-- ==== Sys2Proof/Machine/Page.lean ====
section
/-! DEFINITION. What the configuration page of a function and space 0xE read as (R277, R406). -/

namespace Sys2Proof.Machine

/-- Two 32-bit fields of one 8-byte word, the lower at the lower offset. -/
def pair32 (lo hi : Nat) : Word := BitVec.ofNat 64 (lo % 2 ^ 32 + hi % 2 ^ 32 * 2 ^ 32)

/-- The 8-byte word of a function's configuration page at an offset; write-only and reserved fields read 0 (R406, R6). -/
def pageWord (s : State) (v off : Nat) : Word :=
  let t := tenantOf s v
  match off with
  | 0x000 => BitVec.ofNat 64 v
  | 0x008 => 0x3F
  | 0x010 => t.faccept
  | 0x018 => BitVec.ofNat 64 t.vstate
  | 0x020 => t.troot
  | 0x028 => t.trbase
  | 0x030 => BitVec.ofNat 64 t.trlog.toNat
  | 0x038 => t.save
  | 0x040 => t.savesz
  | 0x048 => t.pool
  | 0x050 => pair32 t.poolfr.toNat t.headroom.toNat
  | 0x058 => t.backing
  | 0x060 => t.backsz
  | 0x068 => t.lqbase
  | 0x070 => pair32 t.lqlog.toNat t.lqhead.toNat
  | 0x078 => pair32 0 t.lqerr.toNat
  | 0x088 => t.invdone
  | 0x090 => pair32 0 t.frerr.toNat
  | 0x098 => BitVec.ofNat 64 t.pasid.toNat
  | _ => 0
/-- A read of the word that holds `frerr` clears it (R406). -/
def pageAfterRead (s : State) (v off : Nat) : State :=
  if off == 0x090 then putTenant s v { tenantOf s v with frerr := 0 } else s

/-- The held instances of a tenant on a cluster (R277). -/
def heldOn (s : State) (v c : Nat) : Nat :=
  s.insts.countP fun x => x.tenant == v && x.clus == c && match x.st with
    | .held _ => true
    | _ => false
/-- Whether an offset of space 0xE is listed (R277). -/
def sysListed (off : Nat) : Bool := off < 0x1000 || (0x10000 ≤ off && off < 0x10000 + 256 * 1024)
/-- The cluster whose status an offset names. -/
def sysCluster (off : Nat) : Nat := (off - 0x10000) / 256
/-- The 8-byte word of space 0xE at an offset, for a tenant. -/
def sysWord (s : State) (v off : Nat) : Word :=
  if off < 0x1000 then pageWord s v off
  else if off % 256 < 8 then
    BitVec.ofNat 64 ((if s.cfg.fenced.contains (sysCluster off) then 1 else 0) + heldOn s v (sysCluster off) % 256 * 256)
  else 0

end Sys2Proof.Machine
end

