/-- VPERM `perm`: bytes of a and of d as it stood, by the bytes of b (R161). -/
def execVpermPerm (o : OpA) (s : State) : Out :=
  permute (siteOf (.vpermPerm o)) o (fun v _ j =>
    let i := elemAt 8 (srcV v o.b) j
    if 128 ≤ i then 0
    else if i % 32 < 16 then elemAt 8 (srcV v o.a) (i % 32)
    else elemAt 8 (srcV v o.d) (i % 32 - 16)) [o.a, o.b] s
/-- VPERM `ziplo` (R161). -/
def execVpermZiplo (o : OpA) (s : State) : Out :=
  permute (siteOf (.vpermZiplo o)) o (fun v _ e =>
    elemAt (qWidth o.q) (srcV v (if e % 2 == 0 then o.a else o.b)) (e / 2)) [o.a, o.b] s
/-- VPERM `ziphi` (R161). -/
def execVpermZiphi (o : OpA) (s : State) : Out :=
  permute (siteOf (.vpermZiphi o)) o (fun v n e =>
    elemAt (qWidth o.q) (srcV v (if e % 2 == 0 then o.a else o.b)) (e / 2 + n / 2)) [o.a, o.b] s
/-- VPERM `uzpe` (R161). -/
def execVpermUzpe (o : OpA) (s : State) : Out :=
  permute (siteOf (.vpermUzpe o)) o (fun v n e =>
    if e < n / 2 then elemAt (qWidth o.q) (srcV v o.a) (2 * e)
    else elemAt (qWidth o.q) (srcV v o.b) (2 * (e - n / 2))) [o.a, o.b] s
/-- VPERM `uzpo` (R161). -/
def execVpermUzpo (o : OpA) (s : State) : Out :=
  permute (siteOf (.vpermUzpo o)) o (fun v n e =>
    if e < n / 2 then elemAt (qWidth o.q) (srcV v o.a) (2 * e + 1)
    else elemAt (qWidth o.q) (srcV v o.b) (2 * (e - n / 2) + 1)) [o.a, o.b] s
/-- VPERM `splat`: element (x_b mod n) of a everywhere (R161). -/
def execVpermSplat (o : OpA) (s : State) : Out :=
  permute (siteOf (.vpermSplat o)) o (fun v n _ =>
    elemAt (qWidth o.q) (srcV v o.a) ((getX v.core o.b.toNat).toNat % n)) [o.a] s
/-- VPERM `rev` (R161). -/
def execVpermRev (o : OpA) (s : State) : Out :=
  permute (siteOf (.vpermRev o)) o (fun v n e => elemAt (qWidth o.q) (srcV v o.a) (n - 1 - e)) [o.a] s

/-- The link opposite to a. -/
def opposite (a : BitVec 5) : Nat := if a == 30 then 31 else 30

/-- VLINK `pop`: active bytes to d; with `fwd` the whole word goes on through the opposite link (R162). -/
def execVlinkPop (o : OpA) (s : State) : Out :=
  vecInstr (siteOf (.vlinkPop o)) [o.a] (some o.d) (fun _ => true) (fun v =>
    .ok { core := v.core, val := srcV v o.a, mask := maskOf v o.pr,
          push := if o.q == 1 then [(opposite o.a, srcV v o.a)] else [] }) s
/-- VLINK `peek`: the head word without popping; stalls while the queue is empty (R162). -/
def execVlinkPeek (o : OpA) (s : State) : Out :=
  vecInstr (siteOf (.vlinkPeek o)) [] (some o.d) (fun _ => true) (fun v =>
    let q := if o.a == 30 then v.core.lw else v.core.le
    if q.isEmpty then .stall else .ok { core := v.core, val := srcV v o.a, mask := maskOf v o.pr }) s
/-- VLINK `skip`: pops one word; with `fwd` it goes on (R162). -/
def execVlinkSkip (o : OpA) (s : State) : Out :=
  vecInstr (siteOf (.vlinkSkip o)) [o.a] none (fun _ => true) (fun v =>
    .ok { core := v.core, push := if o.q == 1 then [(opposite o.a, srcV v o.a)] else [] }) s

/-- The element width of `id.lane` (R132). -/
def laneWidth (q : BitVec 3) : Nat := 8 * 2 ^ q.toNat
/-- ID `lane`: element e := e, on the cores that the predicate selects; all 128 bits are written (R132). -/
def execIdLane (o : OpA) (s : State) : Out :=
  vecInstr (siteOf (.idLane o)) [] (some o.d) (fun c => (getPr c o.pr.toNat).getLsbD 0) (fun v =>
    .ok (wholeOut v (packElems (laneWidth o.q) (List.range (128 / laneWidth o.q))) 0)) s

end Sys2Proof.Machine
end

-- -- --

_WHAT THE TASK ASKS_
In full and without change, transcribe every line of the records above.

_RESPONSE AREA_
-- ==== Sys2Proof/Machine/Page.lean ====
section
/-! DEFINITION. What the configuration page of a function and space 0xE read as (R277, R406). -/

namespace Sys2Proof.Machine

/-- Two 32-bit fields of one 8-byte word, the lower at the lower offset. -/
def pair32 (lo hi : Nat) : Word := BitVec.ofNat 64 (lo % 2 ^ 32 + hi % 2 ^ 32 * 2 ^ 32)

/-- The 8-byte word of a function's configuration page at an offset; write-only and reserved fields read 0 (R406, R6). -/
def pageWord (s : State) (v off : Nat) : Word :=
  let t := tenantOf s v
  match off with
  | 0x000 => BitVec.ofNat 64 v
  | 0x008 => 0x3F
  | 0x010 => t.faccept
  | 0x018 => BitVec.ofNat 64 t.vstate
  | 0x020 => t.troot
  | 0x028 => t.trbase
  | 0x030 => BitVec.ofNat 64 t.trlog.toNat
  | 0x038 => t.save
  | 0x040 => t.savesz
  | 0x048 => t.pool
  | 0x050 => pair32 t.poolfr.toNat t.headroom.toNat
  | 0x058 => t.backing
  | 0x060 => t.backsz
  | 0x068 => t.lqbase
  | 0x070 => pair32 t.lqlog.toNat t.lqhead.toNat
  | 0x078 => pair32 0 t.lqerr.toNat
  | 0x088 => t.invdone
  | 0x090 => pair32 0 t.frerr.toNat
  | 0x098 => BitVec.ofNat 64 t.pasid.toNat
  | _ => 0
/-- A read of the word that holds `frerr` clears it (R406). -/
def pageAfterRead (s : State) (v off : Nat) : State :=
  if off == 0x090 then putTenant s v { tenantOf s v with frerr := 0 } else s

/-- The held instances of a tenant on a cluster (R277). -/
def heldOn (s : State) (v c : Nat) : Nat :=
  s.insts.countP fun x => x.tenant == v && x.clus == c && match x.st with
    | .held _ => true
    | _ => false
/-- Whether an offset of space 0xE is listed (R277). -/
def sysListed (off : Nat) : Bool := off < 0x1000 || (0x10000 ≤ off && off < 0x10000 + 256 * 1024)
/-- The cluster whose status an offset names. -/
def sysCluster (off : Nat) : Nat := (off - 0x10000) / 256
/-- The 8-byte word of space 0xE at an offset, for a tenant. -/
def sysWord (s : State) (v off : Nat) : Word :=
  if off < 0x1000 then pageWord s v off
  else if off % 256 < 8 then
    BitVec.ofNat 64 ((if s.cfg.fenced.contains (sysCluster off) then 1 else 0) + heldOn s v (sysCluster off) % 256 * 256)
  else 0

end Sys2Proof.Machine
end

/-- VPERM `perm`: bytes of a and of d as it stood, by the bytes of b (R161). -/
def execVpermPerm (o : OpA) (s : State) : Out :=
  permute (siteOf (.vpermPerm o)) o (fun v _ j =>
    let i := elemAt 8 (srcV v o.b) j
    if 128 ≤ i then 0
    else if i % 32 < 16 then elemAt 8 (srcV v o.a) (i % 32)
    else elemAt 8 (srcV v o.d) (i % 32 - 16)) [o.a, o.b] s
/-- VPERM `ziplo` (R161). -/
def execVpermZiplo (o : OpA) (s : State) : Out :=
  permute (siteOf (.vpermZiplo o)) o (fun v _ e =>
    elemAt (qWidth o.q) (srcV v (if e % 2 == 0 then o.a else o.b)) (e / 2)) [o.a, o.b] s
/-- VPERM `ziphi` (R161). -/
def execVpermZiphi (o : OpA) (s : State) : Out :=
  permute (siteOf (.vpermZiphi o)) o (fun v n e =>
    elemAt (qWidth o.q) (srcV v (if e % 2 == 0 then o.a else o.b)) (e / 2 + n / 2)) [o.a, o.b] s
/-- VPERM `uzpe` (R161). -/
def execVpermUzpe (o : OpA) (s : State) : Out :=
  permute (siteOf (.vpermUzpe o)) o (fun v n e =>
    if e < n / 2 then elemAt (qWidth o.q) (srcV v o.a) (2 * e)
    else elemAt (qWidth o.q) (srcV v o.b) (2 * (e - n / 2))) [o.a, o.b] s
/-- VPERM `uzpo` (R161). -/
def execVpermUzpo (o : OpA) (s : State) : Out :=
  permute (siteOf (.vpermUzpo o)) o (fun v n e =>
    if e < n / 2 then elemAt (qWidth o.q) (srcV v o.a) (2 * e + 1)
    else elemAt (qWidth o.q) (srcV v o.b) (2 * (e - n / 2) + 1)) [o.a, o.b] s
/-- VPERM `splat`: element (x_b mod n) of a everywhere (R161). -/
def execVpermSplat (o : OpA) (s : State) : Out :=
  permute (siteOf (.vpermSplat o)) o (fun v n _ =>
    elemAt (qWidth o.q) (srcV v o.a) ((getX v.core o.b.toNat).toNat % n)) [o.a] s
/-- VPERM `rev` (R161). -/
def execVpermRev (o : OpA) (s : State) : Out :=
  permute (siteOf (.vpermRev o)) o (fun v n e => elemAt (qWidth o.q) (srcV v o.a) (n - 1 - e)) [o.a] s

/-- The link opposite to a. -/
def opposite (a : BitVec 5) : Nat := if a == 30 then 31 else 30

/-- VLINK `pop`: active bytes to d; with `fwd` the whole word goes on through the opposite link (R162). -/
def execVlinkPop (o : OpA) (s : State) : Out :=
  vecInstr (siteOf (.vlinkPop o)) [o.a] (some o.d) (fun _ => true) (fun v =>
    .ok { core := v.core, val := srcV v o.a, mask := maskOf v o.pr,
          push := if o.q == 1 then [(opposite o.a, srcV v o.a)] else [] }) s
/-- VLINK `peek`: the head word without popping; stalls while the queue is empty (R162). -/
def execVlinkPeek (o : OpA) (s : State) : Out :=
  vecInstr (siteOf (.vlinkPeek o)) [] (some o.d) (fun _ => true) (fun v =>
    let q := if o.a == 30 then v.core.lw else v.core.le
    if q.isEmpty then .stall else .ok { core := v.core, val := srcV v o.a, mask := maskOf v o.pr }) s
/-- VLINK `skip`: pops one word; with `fwd` it goes on (R162). -/
def execVlinkSkip (o : OpA) (s : State) : Out :=
  vecInstr (siteOf (.vlinkSkip o)) [o.a] none (fun _ => true) (fun v =>
    .ok { core := v.core, push := if o.q == 1 then [(opposite o.a, srcV v o.a)] else [] }) s

/-- The element width of `id.lane` (R132). -/
def laneWidth (q : BitVec 3) : Nat := 8 * 2 ^ q.toNat
/-- ID `lane`: element e := e, on the cores that the predicate selects; all 128 bits are written (R132). -/
def execIdLane (o : OpA) (s : State) : Out :=
  vecInstr (siteOf (.idLane o)) [] (some o.d) (fun c => (getPr c o.pr.toNat).getLsbD 0) (fun v =>
    .ok (wholeOut v (packElems (laneWidth o.q) (List.range (128 / laneWidth o.q))) 0)) s

end Sys2Proof.Machine
end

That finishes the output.